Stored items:
== Segment start ==

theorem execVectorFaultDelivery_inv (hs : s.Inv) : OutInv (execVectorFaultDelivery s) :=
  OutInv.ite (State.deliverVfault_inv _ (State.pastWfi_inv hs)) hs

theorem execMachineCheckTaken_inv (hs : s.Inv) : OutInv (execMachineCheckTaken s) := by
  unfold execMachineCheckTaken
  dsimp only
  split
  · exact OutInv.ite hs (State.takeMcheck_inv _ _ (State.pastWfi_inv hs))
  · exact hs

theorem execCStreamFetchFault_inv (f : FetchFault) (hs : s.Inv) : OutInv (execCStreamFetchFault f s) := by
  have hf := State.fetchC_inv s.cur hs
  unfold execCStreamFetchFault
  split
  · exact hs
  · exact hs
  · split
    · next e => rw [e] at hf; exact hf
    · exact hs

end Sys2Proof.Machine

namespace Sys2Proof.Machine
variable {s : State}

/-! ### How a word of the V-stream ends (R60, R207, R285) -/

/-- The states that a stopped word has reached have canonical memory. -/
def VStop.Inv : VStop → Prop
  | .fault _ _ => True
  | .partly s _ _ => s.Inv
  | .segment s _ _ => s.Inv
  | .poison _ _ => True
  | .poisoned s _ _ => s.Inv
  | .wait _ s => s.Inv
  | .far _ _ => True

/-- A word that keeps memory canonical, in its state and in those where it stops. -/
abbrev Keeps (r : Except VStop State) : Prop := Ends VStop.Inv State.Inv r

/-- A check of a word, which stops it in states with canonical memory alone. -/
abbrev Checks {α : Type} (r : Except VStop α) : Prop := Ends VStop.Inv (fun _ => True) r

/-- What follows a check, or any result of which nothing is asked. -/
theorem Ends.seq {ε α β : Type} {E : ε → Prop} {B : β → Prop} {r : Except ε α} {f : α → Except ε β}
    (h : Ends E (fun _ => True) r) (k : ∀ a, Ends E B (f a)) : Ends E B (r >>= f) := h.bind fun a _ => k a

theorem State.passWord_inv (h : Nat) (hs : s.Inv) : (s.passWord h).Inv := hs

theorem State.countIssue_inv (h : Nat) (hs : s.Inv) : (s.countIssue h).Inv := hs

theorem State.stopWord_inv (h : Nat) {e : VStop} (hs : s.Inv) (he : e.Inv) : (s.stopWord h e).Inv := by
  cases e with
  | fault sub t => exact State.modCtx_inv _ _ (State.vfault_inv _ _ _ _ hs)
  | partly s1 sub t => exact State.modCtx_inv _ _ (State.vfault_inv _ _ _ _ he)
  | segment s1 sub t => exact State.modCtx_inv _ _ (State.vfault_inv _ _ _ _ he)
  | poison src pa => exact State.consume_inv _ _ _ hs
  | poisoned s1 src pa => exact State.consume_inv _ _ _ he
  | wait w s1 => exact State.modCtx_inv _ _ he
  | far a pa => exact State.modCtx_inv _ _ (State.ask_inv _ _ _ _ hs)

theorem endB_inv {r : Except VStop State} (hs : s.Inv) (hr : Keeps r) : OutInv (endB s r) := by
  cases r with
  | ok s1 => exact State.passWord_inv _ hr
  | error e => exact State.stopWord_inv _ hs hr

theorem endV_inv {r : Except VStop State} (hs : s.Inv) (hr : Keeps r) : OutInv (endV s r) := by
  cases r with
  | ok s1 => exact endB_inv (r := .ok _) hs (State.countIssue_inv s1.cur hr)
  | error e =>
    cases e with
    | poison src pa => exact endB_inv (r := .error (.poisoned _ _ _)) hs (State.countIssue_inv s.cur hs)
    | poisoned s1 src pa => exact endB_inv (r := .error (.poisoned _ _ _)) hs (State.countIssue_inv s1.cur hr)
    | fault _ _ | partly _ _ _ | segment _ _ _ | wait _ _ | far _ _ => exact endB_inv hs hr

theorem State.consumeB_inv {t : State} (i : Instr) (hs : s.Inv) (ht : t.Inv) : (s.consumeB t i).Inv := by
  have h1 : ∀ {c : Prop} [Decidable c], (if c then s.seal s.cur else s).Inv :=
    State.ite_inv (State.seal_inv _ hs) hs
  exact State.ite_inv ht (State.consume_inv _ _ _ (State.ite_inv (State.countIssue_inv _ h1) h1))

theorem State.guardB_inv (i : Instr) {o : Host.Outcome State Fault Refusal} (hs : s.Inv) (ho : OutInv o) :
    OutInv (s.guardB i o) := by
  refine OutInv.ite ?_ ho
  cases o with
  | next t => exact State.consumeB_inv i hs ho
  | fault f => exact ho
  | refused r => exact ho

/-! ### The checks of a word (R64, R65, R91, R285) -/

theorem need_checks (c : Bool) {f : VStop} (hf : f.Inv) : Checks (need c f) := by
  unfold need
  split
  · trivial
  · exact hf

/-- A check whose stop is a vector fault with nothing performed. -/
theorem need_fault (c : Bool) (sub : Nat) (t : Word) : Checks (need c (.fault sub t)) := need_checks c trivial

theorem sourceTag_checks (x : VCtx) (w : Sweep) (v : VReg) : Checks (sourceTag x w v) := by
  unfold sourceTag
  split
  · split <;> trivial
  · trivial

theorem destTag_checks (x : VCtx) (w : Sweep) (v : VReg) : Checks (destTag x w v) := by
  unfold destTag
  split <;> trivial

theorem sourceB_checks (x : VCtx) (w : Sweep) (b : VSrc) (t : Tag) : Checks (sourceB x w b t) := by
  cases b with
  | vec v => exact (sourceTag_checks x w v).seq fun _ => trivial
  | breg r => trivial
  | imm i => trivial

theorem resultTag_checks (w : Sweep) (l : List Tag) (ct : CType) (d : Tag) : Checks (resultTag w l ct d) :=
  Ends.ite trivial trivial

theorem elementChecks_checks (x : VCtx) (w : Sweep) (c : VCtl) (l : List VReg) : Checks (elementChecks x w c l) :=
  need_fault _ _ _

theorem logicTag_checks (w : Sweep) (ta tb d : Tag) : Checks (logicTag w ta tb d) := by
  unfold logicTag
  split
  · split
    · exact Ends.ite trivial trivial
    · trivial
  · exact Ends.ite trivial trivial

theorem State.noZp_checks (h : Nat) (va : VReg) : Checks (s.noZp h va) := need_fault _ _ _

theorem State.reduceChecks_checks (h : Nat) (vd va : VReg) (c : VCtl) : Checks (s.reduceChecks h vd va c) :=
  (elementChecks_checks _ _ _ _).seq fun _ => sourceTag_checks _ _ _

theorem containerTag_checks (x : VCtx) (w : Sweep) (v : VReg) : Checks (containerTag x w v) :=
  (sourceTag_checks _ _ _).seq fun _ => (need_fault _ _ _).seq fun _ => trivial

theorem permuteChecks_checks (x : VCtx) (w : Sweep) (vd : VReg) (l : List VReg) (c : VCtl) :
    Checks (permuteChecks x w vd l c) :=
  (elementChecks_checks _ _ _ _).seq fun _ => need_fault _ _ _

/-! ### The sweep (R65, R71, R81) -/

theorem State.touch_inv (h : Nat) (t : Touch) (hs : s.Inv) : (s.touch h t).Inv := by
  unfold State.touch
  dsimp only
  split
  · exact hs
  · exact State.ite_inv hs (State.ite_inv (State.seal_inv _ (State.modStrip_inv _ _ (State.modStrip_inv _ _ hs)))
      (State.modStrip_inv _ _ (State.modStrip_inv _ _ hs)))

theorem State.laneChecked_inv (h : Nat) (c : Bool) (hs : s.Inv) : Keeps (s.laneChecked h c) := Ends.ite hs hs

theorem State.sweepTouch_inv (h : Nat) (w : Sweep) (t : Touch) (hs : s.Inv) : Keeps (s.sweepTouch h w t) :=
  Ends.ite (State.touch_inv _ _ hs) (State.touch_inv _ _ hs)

== Segment end ==

→ ACTION ITEM
The required output is the set of lines from the first line of the data through the line that contains "memory alone. -/", transcribed exactly.

→ WRITTEN SOLUTION
theorem execVectorFaultDelivery_inv (hs : s.Inv) : OutInv (execVectorFaultDelivery s) :=
  OutInv.ite (State.deliverVfault_inv _ (State.pastWfi_inv hs)) hs

theorem execMachineCheckTaken_inv (hs : s.Inv) : OutInv (execMachineCheckTaken s) := by
  unfold execMachineCheckTaken
  dsimp only
  split
  · exact OutInv.ite hs (State.takeMcheck_inv _ _ (State.pastWfi_inv hs))
  · exact hs

theorem execCStreamFetchFault_inv (f : FetchFault) (hs : s.Inv) : OutInv (execCStreamFetchFault f s) := by
  have hf := State.fetchC_inv s.cur hs
  unfold execCStreamFetchFault
  split
  · exact hs
  · exact hs
  · split
    · next e => rw [e] at hf; exact hf
    · exact hs

end Sys2Proof.Machine

namespace Sys2Proof.Machine
variable {s : State}

/-! ### How a word of the V-stream ends (R60, R207, R285) -/

/-- The states that a stopped word has reached have canonical memory. -/
def VStop.Inv : VStop → Prop
  | .fault _ _ => True
  | .partly s _ _ => s.Inv
  | .segment s _ _ => s.Inv
  | .poison _ _ => True
  | .poisoned s _ _ => s.Inv
  | .wait _ s => s.Inv
  | .far _ _ => True

/-- A word that keeps memory canonical, in its state and in those where it stops. -/
abbrev Keeps (r : Except VStop State) : Prop := Ends VStop.Inv State.Inv r

/-- A check of a word, which stops it in states with canonical memory alone. -/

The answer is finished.